_What the task requires_. Of the entries below, return exactly those lines that fall between the one containing "then (s.ldi.get n).drop" and the one containing "memory changes, and", the two end lines included.

─── Records to use ───

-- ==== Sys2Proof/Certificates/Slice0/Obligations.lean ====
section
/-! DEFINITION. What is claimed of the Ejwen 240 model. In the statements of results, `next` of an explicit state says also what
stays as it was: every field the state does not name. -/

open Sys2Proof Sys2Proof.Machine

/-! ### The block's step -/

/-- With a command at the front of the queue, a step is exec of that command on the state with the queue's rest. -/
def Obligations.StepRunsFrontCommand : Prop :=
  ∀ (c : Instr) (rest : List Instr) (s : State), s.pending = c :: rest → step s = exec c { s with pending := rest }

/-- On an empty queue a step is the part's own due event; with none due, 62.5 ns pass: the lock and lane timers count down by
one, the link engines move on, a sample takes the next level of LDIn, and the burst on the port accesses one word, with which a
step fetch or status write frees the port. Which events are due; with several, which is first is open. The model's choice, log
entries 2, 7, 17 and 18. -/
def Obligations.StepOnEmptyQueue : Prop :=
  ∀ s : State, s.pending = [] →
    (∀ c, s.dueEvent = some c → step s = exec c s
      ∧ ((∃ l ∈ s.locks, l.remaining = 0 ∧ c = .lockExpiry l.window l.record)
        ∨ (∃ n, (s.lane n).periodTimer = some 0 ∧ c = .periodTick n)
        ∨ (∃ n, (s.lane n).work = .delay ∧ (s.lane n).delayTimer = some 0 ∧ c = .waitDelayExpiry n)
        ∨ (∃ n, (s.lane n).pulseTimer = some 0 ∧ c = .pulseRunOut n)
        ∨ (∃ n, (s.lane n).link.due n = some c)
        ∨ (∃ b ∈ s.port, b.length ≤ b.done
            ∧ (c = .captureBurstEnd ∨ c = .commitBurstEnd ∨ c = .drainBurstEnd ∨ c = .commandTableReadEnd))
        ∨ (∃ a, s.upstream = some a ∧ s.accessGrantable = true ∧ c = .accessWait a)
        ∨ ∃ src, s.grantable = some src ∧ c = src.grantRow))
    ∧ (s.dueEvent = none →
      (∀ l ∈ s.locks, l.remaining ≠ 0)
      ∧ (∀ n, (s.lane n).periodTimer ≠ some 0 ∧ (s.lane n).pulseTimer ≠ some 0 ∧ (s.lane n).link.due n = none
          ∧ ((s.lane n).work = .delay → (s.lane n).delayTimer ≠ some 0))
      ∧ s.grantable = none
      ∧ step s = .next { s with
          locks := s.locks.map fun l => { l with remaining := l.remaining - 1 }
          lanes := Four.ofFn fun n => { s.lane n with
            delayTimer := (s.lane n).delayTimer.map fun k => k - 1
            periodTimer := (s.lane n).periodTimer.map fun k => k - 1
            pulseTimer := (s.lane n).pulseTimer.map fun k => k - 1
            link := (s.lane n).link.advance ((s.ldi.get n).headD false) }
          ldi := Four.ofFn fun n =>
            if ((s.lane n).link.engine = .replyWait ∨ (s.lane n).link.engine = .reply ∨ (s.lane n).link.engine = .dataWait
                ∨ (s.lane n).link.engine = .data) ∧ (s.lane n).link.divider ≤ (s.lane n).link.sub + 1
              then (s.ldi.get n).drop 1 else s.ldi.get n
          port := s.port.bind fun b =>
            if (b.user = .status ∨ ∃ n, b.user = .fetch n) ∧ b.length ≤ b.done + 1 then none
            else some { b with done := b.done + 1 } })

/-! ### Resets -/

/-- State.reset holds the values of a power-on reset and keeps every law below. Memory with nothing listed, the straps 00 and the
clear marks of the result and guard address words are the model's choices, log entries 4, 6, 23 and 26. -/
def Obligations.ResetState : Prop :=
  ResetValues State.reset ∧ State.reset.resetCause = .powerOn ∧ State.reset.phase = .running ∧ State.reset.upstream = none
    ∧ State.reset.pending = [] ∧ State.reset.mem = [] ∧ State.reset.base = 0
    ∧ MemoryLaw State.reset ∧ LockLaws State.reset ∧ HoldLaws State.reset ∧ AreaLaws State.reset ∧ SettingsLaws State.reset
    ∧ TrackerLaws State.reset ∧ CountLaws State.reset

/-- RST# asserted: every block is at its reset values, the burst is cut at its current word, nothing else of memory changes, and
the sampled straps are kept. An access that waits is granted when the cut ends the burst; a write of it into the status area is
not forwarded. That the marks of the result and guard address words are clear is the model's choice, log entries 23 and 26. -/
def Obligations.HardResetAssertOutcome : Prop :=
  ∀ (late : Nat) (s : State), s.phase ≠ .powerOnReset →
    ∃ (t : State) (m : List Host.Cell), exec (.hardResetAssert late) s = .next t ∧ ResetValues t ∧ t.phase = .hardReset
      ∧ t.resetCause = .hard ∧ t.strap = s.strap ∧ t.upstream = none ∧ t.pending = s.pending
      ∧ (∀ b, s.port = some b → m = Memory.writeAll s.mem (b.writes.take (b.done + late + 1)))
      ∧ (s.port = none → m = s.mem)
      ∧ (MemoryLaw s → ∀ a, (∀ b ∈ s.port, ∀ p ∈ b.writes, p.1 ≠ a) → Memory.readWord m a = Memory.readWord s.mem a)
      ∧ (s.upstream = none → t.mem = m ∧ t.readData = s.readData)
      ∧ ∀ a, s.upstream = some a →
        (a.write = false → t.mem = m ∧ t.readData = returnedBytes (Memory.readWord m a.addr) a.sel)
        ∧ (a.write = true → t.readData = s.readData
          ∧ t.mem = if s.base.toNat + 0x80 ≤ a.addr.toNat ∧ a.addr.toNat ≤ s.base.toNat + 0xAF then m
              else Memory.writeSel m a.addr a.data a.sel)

───
─── Records to use ───

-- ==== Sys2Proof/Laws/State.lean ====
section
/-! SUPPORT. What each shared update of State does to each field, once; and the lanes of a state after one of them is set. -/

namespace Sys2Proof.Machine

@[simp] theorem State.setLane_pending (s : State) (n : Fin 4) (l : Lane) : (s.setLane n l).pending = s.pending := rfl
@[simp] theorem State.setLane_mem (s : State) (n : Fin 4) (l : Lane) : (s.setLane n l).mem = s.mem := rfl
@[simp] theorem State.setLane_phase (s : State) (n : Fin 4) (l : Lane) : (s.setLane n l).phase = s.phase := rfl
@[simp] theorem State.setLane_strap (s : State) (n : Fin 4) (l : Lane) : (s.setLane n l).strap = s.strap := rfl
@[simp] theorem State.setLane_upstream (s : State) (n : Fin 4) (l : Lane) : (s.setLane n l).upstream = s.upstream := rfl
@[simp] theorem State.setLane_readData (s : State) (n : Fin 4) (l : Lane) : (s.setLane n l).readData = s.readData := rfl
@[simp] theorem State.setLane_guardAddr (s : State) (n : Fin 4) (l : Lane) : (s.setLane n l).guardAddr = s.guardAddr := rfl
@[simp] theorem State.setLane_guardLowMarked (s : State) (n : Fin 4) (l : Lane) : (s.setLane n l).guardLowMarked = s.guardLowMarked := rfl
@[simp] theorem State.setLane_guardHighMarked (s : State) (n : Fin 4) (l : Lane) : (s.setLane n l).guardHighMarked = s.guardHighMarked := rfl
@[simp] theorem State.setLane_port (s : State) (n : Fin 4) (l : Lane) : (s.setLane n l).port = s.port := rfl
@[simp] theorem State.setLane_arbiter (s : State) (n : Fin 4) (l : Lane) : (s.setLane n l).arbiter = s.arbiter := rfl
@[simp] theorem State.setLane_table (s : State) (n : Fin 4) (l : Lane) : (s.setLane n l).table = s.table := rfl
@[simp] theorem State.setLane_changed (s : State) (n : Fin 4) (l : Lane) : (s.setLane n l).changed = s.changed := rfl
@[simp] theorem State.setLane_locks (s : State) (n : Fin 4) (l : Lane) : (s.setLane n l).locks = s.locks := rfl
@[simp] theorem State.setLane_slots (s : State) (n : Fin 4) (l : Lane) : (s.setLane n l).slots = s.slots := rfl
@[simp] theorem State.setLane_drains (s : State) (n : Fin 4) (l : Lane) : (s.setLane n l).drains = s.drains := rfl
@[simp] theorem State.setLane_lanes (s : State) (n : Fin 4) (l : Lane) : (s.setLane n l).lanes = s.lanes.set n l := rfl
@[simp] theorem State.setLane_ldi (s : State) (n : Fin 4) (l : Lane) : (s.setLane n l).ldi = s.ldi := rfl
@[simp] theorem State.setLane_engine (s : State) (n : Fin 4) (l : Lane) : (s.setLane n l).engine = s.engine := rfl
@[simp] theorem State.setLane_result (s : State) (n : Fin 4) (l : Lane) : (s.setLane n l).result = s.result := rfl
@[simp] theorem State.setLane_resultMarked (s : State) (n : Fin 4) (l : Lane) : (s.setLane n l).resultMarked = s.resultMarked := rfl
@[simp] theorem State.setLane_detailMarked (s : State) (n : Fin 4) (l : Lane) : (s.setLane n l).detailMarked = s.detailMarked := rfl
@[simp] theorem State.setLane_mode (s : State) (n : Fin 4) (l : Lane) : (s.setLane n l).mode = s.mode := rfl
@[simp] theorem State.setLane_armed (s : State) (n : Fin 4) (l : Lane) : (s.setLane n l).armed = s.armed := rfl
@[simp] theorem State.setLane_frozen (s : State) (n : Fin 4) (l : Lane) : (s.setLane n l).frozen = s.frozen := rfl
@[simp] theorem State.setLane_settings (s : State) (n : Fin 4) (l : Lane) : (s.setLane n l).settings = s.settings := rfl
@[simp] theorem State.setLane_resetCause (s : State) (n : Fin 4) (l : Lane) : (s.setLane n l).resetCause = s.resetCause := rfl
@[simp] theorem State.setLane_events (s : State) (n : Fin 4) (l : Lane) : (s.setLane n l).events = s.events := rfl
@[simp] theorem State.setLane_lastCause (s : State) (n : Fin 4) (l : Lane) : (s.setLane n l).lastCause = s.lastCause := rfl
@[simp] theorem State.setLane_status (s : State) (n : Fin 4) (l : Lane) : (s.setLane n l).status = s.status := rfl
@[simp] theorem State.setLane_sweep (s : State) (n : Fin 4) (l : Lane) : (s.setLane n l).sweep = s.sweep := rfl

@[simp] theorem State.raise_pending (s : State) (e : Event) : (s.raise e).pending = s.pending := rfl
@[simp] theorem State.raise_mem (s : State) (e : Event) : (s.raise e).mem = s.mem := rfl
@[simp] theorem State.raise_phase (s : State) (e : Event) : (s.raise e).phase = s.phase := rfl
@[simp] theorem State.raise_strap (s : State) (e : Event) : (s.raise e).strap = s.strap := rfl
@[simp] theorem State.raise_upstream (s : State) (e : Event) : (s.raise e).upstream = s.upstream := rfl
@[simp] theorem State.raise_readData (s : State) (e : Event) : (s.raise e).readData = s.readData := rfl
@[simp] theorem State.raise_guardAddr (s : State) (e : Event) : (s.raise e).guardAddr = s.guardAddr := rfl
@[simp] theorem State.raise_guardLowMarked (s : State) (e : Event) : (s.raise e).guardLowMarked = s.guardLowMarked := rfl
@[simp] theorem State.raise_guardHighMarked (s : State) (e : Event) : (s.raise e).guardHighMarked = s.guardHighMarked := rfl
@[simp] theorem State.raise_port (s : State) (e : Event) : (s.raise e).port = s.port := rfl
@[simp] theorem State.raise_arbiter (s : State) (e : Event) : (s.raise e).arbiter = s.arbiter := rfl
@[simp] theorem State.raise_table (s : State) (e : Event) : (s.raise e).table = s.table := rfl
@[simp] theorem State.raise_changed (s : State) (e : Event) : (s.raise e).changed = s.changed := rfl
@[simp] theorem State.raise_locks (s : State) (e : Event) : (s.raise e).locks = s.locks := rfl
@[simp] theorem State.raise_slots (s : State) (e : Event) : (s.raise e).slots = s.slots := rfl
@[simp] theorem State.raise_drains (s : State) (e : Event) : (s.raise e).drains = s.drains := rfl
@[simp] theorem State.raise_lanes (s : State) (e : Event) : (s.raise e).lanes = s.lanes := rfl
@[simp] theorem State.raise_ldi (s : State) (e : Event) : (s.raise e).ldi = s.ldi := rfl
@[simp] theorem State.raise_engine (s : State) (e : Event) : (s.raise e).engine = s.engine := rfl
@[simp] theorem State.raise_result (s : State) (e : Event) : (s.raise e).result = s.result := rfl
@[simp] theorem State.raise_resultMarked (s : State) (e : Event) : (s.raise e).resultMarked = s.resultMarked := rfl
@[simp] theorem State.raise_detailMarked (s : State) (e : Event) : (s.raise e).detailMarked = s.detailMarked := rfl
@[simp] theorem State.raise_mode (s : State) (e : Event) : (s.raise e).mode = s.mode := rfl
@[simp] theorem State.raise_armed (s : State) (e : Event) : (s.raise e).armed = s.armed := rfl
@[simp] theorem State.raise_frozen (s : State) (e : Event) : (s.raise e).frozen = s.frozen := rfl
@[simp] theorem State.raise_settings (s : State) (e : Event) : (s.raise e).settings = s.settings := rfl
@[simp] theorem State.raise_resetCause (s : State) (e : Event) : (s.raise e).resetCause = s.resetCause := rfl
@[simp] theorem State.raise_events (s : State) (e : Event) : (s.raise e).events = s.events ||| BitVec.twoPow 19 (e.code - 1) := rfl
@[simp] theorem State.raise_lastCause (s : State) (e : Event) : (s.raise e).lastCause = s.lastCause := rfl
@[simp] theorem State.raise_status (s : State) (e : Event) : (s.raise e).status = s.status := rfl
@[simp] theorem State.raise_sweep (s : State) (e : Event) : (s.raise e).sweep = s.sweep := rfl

───
─── Records to use ───

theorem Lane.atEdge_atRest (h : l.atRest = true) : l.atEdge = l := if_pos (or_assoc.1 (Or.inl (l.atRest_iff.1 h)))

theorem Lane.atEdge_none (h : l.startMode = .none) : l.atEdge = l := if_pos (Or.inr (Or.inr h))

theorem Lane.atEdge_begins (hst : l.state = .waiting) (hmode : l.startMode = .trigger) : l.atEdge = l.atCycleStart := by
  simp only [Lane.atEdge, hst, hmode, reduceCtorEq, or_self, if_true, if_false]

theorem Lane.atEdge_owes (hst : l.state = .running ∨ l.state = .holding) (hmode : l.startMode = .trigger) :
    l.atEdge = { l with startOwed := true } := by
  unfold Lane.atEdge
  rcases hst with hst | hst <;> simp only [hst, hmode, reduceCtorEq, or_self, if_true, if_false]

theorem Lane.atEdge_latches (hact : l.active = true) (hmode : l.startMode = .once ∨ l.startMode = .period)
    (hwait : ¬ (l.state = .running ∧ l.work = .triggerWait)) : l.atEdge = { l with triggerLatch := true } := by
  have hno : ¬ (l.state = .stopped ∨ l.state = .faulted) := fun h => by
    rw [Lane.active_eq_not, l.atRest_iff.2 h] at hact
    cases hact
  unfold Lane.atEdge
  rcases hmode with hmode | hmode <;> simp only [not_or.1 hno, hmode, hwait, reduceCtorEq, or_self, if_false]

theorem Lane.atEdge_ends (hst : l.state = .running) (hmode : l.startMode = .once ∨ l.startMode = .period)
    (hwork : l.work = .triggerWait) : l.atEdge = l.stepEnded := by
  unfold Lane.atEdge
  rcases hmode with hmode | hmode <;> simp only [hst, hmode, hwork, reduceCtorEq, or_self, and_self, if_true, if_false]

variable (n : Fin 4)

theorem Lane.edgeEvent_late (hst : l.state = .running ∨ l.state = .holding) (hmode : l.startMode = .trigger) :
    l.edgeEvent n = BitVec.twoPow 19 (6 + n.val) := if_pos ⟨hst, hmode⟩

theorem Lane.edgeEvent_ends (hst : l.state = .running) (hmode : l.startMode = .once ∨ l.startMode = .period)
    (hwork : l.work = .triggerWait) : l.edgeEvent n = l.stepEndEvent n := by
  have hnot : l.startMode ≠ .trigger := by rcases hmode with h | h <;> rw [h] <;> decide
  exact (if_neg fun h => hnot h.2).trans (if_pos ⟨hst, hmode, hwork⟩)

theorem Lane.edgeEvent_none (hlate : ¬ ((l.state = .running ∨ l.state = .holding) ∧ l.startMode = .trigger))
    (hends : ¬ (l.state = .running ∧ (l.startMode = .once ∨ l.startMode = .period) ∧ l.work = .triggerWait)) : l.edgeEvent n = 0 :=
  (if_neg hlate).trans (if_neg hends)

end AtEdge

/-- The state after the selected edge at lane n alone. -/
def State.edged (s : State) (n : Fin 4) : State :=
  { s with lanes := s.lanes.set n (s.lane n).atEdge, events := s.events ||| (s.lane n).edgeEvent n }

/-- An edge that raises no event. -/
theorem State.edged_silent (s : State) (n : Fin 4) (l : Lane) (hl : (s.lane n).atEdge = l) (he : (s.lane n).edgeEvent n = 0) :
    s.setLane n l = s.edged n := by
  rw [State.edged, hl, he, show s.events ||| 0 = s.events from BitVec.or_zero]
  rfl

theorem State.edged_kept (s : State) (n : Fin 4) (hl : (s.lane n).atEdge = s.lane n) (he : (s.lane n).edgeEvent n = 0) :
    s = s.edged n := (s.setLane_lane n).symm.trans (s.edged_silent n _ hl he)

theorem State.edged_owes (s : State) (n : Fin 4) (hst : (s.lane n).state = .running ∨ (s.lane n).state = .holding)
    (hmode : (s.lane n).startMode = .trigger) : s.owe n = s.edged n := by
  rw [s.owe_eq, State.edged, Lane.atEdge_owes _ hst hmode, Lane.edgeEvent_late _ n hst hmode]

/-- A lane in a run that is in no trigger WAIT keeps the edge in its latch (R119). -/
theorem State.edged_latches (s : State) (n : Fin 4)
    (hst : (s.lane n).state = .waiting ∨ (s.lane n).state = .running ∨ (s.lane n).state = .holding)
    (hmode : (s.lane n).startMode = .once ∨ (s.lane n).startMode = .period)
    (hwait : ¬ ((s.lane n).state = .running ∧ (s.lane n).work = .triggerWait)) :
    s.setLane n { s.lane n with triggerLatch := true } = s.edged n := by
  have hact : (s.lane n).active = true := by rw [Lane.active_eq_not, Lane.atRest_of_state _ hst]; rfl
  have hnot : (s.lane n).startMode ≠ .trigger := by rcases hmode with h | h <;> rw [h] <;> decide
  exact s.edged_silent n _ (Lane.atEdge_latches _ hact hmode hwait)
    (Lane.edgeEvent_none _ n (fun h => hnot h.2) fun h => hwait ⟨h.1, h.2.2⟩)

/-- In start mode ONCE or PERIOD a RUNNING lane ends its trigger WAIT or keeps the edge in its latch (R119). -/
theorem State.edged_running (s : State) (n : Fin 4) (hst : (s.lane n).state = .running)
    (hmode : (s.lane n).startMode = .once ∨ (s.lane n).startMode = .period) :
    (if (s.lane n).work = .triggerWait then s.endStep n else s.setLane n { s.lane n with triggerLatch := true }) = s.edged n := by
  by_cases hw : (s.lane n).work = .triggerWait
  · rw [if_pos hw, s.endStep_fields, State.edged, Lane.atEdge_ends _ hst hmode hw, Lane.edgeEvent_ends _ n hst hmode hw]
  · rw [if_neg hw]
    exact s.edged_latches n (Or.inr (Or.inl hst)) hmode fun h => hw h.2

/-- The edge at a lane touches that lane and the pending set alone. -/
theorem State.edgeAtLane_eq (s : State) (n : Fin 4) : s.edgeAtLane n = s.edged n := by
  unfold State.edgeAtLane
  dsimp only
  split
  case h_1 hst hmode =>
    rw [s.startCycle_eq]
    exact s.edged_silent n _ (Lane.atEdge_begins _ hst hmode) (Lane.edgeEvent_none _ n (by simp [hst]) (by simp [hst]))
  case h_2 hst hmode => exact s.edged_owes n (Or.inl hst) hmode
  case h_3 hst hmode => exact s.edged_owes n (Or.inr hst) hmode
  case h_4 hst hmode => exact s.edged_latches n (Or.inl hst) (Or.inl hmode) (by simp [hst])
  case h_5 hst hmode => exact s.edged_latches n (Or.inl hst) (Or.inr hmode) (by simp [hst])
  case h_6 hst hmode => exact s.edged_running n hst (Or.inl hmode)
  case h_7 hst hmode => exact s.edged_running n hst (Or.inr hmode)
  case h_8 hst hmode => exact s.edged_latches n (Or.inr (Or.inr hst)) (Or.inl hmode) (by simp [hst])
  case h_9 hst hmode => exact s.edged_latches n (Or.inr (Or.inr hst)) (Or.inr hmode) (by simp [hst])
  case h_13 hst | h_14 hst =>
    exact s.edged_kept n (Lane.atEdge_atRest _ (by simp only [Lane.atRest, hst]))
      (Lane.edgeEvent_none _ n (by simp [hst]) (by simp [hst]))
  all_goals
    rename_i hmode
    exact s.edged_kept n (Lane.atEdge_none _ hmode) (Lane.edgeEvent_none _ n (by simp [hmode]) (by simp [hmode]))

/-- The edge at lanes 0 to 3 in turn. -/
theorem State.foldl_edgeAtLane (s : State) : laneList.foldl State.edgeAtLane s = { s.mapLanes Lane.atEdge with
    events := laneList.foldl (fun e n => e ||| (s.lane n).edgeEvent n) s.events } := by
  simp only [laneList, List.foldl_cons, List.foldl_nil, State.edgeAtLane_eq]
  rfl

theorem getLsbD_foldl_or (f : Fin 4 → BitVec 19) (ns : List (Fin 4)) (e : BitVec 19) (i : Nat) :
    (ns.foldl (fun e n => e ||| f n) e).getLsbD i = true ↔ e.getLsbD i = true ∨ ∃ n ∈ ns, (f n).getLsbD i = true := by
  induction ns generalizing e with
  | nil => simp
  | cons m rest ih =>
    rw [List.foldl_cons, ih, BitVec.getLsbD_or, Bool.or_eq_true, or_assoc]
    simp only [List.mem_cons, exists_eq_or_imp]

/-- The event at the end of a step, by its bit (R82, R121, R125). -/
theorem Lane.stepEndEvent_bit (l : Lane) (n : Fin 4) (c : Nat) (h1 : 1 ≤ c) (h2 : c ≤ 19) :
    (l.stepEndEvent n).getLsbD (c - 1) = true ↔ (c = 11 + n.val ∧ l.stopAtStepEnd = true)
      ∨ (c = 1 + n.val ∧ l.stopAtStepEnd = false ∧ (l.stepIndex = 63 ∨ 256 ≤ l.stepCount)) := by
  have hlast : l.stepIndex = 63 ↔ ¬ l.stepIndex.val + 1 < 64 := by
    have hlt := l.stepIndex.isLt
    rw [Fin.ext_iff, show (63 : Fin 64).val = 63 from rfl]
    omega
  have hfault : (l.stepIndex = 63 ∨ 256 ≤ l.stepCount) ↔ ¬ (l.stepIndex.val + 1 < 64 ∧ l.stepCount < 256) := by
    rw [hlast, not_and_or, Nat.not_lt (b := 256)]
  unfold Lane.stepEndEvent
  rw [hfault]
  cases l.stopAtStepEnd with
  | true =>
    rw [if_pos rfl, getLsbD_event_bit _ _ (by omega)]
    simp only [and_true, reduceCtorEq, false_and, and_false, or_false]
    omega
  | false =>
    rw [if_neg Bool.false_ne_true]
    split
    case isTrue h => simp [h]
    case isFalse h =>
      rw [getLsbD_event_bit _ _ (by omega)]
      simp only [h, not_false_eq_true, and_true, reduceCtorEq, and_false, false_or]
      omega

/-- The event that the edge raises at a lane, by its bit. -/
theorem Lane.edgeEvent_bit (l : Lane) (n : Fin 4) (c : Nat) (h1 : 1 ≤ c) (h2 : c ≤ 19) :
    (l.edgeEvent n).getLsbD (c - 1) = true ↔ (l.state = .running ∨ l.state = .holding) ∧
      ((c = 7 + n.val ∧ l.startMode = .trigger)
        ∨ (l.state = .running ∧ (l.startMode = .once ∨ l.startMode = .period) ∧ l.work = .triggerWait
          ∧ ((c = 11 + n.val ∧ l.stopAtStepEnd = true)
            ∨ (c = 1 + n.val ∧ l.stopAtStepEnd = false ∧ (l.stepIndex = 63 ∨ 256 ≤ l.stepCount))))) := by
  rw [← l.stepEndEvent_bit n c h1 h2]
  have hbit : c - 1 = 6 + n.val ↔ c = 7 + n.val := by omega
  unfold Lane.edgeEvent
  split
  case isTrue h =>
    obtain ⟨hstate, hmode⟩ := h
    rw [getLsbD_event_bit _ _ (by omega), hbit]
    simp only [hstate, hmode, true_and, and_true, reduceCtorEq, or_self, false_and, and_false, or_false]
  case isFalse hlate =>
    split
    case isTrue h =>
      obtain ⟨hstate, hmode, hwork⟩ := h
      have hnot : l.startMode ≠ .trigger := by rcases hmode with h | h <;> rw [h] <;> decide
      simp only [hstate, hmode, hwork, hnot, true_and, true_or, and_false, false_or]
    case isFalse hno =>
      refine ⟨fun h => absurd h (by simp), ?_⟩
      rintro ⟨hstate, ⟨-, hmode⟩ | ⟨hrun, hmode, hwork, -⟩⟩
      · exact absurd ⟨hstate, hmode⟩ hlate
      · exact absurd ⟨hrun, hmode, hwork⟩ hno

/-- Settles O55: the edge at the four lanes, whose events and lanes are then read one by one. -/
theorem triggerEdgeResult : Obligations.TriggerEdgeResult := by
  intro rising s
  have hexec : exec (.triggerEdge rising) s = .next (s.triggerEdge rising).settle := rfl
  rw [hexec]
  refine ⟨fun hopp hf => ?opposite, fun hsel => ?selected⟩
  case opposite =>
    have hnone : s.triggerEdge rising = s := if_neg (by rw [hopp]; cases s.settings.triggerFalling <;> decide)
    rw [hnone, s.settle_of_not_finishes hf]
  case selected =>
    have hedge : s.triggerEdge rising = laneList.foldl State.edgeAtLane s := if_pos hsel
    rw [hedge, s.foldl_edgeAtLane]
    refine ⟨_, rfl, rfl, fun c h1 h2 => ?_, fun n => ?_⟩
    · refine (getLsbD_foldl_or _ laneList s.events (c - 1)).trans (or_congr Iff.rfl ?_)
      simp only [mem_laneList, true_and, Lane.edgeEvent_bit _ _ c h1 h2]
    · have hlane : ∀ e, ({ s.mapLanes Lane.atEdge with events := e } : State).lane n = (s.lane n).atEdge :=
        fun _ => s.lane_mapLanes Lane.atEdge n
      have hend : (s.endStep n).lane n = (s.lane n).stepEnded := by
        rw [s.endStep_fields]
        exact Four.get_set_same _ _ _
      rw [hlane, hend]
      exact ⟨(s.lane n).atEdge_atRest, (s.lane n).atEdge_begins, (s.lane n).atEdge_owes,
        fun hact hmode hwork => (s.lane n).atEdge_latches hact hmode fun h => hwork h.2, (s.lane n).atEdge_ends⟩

───

_Solution to the exercise_.
              then (s.ldi.get n).drop 1 else s.ldi.get n
          port := s.port.bind fun b =>
            if (b.user = .status ∨ ∃ n, b.user = .fetch n) ∧ b.length ≤ b.done + 1 then none
            else some { b with done := b.done + 1 } })

/-! ### Resets -/

/-- State.reset holds the values of a power-on reset and keeps every law below. Memory with nothing listed, the straps 00 and the
clear marks of the result and guard address words are the model's choices, log entries 4, 6, 23 and 26. -/
def Obligations.ResetState : Prop :=
  ResetValues State.reset ∧ State.reset.resetCause = .powerOn ∧ State.reset.phase = .running ∧ State.reset.upstream = none
    ∧ State.reset.pending = [] ∧ State.reset.mem = [] ∧ State.reset.base = 0
    ∧ MemoryLaw State.reset ∧ LockLaws State.reset ∧ HoldLaws State.reset ∧ AreaLaws State.reset ∧ SettingsLaws State.reset
    ∧ TrackerLaws State.reset ∧ CountLaws State.reset

/-- RST# asserted: every block is at its reset values, the burst is cut at its current word, nothing else of memory changes, and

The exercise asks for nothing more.